WHAT IS BEING ASKED: The full listing should be reproduced exactly as it appears.
*** Begin section ***
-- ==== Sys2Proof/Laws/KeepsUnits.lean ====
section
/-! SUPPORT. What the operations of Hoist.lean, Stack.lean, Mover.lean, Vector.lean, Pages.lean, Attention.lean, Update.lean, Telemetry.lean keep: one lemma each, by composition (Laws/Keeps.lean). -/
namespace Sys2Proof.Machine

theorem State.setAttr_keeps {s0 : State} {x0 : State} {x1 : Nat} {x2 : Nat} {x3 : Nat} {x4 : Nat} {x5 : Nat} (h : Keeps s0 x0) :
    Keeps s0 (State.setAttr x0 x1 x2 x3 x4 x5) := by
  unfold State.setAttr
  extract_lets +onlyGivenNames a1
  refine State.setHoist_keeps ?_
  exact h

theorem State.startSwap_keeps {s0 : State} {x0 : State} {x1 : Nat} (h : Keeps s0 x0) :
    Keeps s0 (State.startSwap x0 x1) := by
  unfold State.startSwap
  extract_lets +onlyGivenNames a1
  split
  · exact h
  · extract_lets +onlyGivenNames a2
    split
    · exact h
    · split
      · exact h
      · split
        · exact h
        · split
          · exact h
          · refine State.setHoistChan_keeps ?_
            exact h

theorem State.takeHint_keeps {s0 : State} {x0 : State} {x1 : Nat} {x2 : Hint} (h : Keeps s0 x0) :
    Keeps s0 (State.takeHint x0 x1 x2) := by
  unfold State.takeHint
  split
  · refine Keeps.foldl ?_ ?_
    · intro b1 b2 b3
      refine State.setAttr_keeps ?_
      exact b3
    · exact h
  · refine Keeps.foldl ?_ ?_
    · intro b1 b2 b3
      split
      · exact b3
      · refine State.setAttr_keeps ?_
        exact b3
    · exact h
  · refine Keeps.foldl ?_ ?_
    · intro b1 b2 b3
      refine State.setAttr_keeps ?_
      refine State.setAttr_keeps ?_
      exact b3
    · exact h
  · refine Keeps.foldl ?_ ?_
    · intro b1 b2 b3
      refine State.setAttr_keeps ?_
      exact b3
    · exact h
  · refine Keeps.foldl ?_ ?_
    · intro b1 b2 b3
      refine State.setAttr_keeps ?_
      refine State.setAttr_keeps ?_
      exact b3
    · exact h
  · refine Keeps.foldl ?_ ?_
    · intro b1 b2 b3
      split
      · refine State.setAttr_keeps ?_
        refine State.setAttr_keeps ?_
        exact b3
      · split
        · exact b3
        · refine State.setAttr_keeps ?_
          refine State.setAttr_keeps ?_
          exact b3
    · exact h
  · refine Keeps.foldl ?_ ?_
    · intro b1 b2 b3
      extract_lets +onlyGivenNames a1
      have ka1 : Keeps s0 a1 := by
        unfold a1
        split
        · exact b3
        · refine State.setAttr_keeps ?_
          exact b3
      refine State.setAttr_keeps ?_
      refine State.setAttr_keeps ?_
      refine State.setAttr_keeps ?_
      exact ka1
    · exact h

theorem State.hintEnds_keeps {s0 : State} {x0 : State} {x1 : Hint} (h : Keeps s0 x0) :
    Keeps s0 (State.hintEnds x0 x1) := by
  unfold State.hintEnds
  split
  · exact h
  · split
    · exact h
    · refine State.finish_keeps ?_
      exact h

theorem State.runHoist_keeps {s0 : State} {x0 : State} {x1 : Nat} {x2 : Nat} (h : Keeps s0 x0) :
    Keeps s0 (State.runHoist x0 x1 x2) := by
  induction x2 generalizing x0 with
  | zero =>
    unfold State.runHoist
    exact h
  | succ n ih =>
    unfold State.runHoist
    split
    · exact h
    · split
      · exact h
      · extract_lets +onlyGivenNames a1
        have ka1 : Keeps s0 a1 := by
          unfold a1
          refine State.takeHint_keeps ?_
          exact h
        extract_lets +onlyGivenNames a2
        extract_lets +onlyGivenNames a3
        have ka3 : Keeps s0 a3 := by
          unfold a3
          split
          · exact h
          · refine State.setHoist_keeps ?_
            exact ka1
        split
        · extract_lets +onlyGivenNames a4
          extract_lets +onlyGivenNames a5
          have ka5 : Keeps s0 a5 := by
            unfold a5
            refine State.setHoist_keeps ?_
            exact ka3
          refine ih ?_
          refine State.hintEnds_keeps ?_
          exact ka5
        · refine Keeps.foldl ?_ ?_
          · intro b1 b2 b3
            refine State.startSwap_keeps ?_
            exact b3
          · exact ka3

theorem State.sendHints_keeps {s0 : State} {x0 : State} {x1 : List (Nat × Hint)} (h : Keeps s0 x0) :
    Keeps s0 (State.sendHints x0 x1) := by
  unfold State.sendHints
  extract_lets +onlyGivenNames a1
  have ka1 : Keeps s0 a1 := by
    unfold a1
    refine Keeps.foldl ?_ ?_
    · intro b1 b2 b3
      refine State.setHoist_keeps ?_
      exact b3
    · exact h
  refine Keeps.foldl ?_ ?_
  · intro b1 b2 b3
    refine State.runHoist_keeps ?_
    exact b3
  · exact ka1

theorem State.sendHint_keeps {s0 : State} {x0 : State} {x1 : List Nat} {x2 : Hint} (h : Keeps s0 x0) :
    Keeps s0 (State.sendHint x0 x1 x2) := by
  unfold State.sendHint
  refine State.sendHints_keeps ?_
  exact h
*** End section ***
WORKED SOLUTION:
-- ==== Sys2Proof/Laws/KeepsUnits.lean ====
section
/-! SUPPORT. What the operations of Hoist.lean, Stack.lean, Mover.lean, Vector.lean, Pages.lean, Attention.lean, Update.lean, Telemetry.lean keep: one lemma each, by composition (Laws/Keeps.lean). -/
namespace Sys2Proof.Machine

theorem State.setAttr_keeps {s0 : State} {x0 : State} {x1 : Nat} {x2 : Nat} {x3 : Nat} {x4 : Nat} {x5 : Nat} (h : Keeps s0 x0) :
    Keeps s0 (State.setAttr x0 x1 x2 x3 x4 x5) := by
  unfold State.setAttr
  extract_lets +onlyGivenNames a1
  refine State.setHoist_keeps ?_
  exact h

theorem State.startSwap_keeps {s0 : State} {x0 : State} {x1 : Nat} (h : Keeps s0 x0) :
    Keeps s0 (State.startSwap x0 x1) := by
  unfold State.startSwap
  extract_lets +onlyGivenNames a1
  split
  · exact h
  · extract_lets +onlyGivenNames a2
    split
    · exact h
    · split
      · exact h
      · split
        · exact h
        · split
          · exact h
          · refine State.setHoistChan_keeps ?_
            exact h

theorem State.takeHint_keeps {s0 : State} {x0 : State} {x1 : Nat} {x2 : Hint} (h : Keeps s0 x0) :
    Keeps s0 (State.takeHint x0 x1 x2) := by
  unfold State.takeHint
  split
  · refine Keeps.foldl ?_ ?_
    · intro b1 b2 b3
      refine State.setAttr_keeps ?_
      exact b3
    · exact h
  · refine Keeps.foldl ?_ ?_
    · intro b1 b2 b3
      split
      · exact b3
      · refine State.setAttr_keeps ?_
        exact b3
    · exact h
  · refine Keeps.foldl ?_ ?_
    · intro b1 b2 b3
      refine State.setAttr_keeps ?_
      refine State.setAttr_keeps ?_
      exact b3
    · exact h
  · refine Keeps.foldl ?_ ?_
    · intro b1 b2 b3
      refine State.setAttr_keeps ?_
      exact b3
    · exact h
  · refine Keeps.foldl ?_ ?_
    · intro b1 b2 b3
      refine State.setAttr_keeps ?_
      refine State.setAttr_keeps ?_
      exact b3
    · exact h
  · refine Keeps.foldl ?_ ?_
    · intro b1 b2 b3
      split
      · refine State.setAttr_keeps ?_
        refine State.setAttr_keeps ?_
        exact b3
      · split
        · exact b3
        · refine State.setAttr_keeps ?_
          refine State.setAttr_keeps ?_
          exact b3
    · exact h
  · refine Keeps.foldl ?_ ?_
    · intro b1 b2 b3
      extract_lets +onlyGivenNames a1
      have ka1 : Keeps s0 a1 := by
        unfold a1
        split
        · exact b3
        · refine State.setAttr_keeps ?_
          exact b3
      refine State.setAttr_keeps ?_
      refine State.setAttr_keeps ?_
      refine State.setAttr_keeps ?_
      exact ka1
    · exact h

theorem State.hintEnds_keeps {s0 : State} {x0 : State} {x1 : Hint} (h : Keeps s0 x0) :
    Keeps s0 (State.hintEnds x0 x1) := by
  unfold State.hintEnds
  split
  · exact h
  · split
    · exact h
    · refine State.finish_keeps ?_
      exact h

theorem State.runHoist_keeps {s0 : State} {x0 : State} {x1 : Nat} {x2 : Nat} (h : Keeps s0 x0) :
    Keeps s0 (State.runHoist x0 x1 x2) := by
  induction x2 generalizing x0 with
  | zero =>
    unfold State.runHoist
    exact h
  | succ n ih =>
    unfold State.runHoist
    split
    · exact h
    · split
      · exact h
      · extract_lets +onlyGivenNames a1
        have ka1 : Keeps s0 a1 := by
          unfold a1
          refine State.takeHint_keeps ?_
          exact h
        extract_lets +onlyGivenNames a2
        extract_lets +onlyGivenNames a3
        have ka3 : Keeps s0 a3 := by
          unfold a3
          split
          · exact h
          · refine State.setHoist_keeps ?_
            exact ka1
        split
        · extract_lets +onlyGivenNames a4
          extract_lets +onlyGivenNames a5
          have ka5 : Keeps s0 a5 := by
            unfold a5
            refine State.setHoist_keeps ?_
            exact ka3
          refine ih ?_
          refine State.hintEnds_keeps ?_
          exact ka5
        · refine Keeps.foldl ?_ ?_
          · intro b1 b2 b3
            refine State.startSwap_keeps ?_
            exact b3
          · exact ka3

theorem State.sendHints_keeps {s0 : State} {x0 : State} {x1 : List (Nat × Hint)} (h : Keeps s0 x0) :
    Keeps s0 (State.sendHints x0 x1) := by
  unfold State.sendHints
  extract_lets +onlyGivenNames a1
  have ka1 : Keeps s0 a1 := by
    unfold a1
    refine Keeps.foldl ?_ ?_
    · intro b1 b2 b3
      refine State.setHoist_keeps ?_
      exact b3
    · exact h
  refine Keeps.foldl ?_ ?_
  · intro b1 b2 b3
    refine State.runHoist_keeps ?_
    exact b3
  · exact ka1

theorem State.sendHint_keeps {s0 : State} {x0 : State} {x1 : List Nat} {x2 : Hint} (h : Keeps s0 x0) :
    Keeps s0 (State.sendHint x0 x1 x2) := by
  unfold State.sendHint
  refine State.sendHints_keeps ?_
  exact h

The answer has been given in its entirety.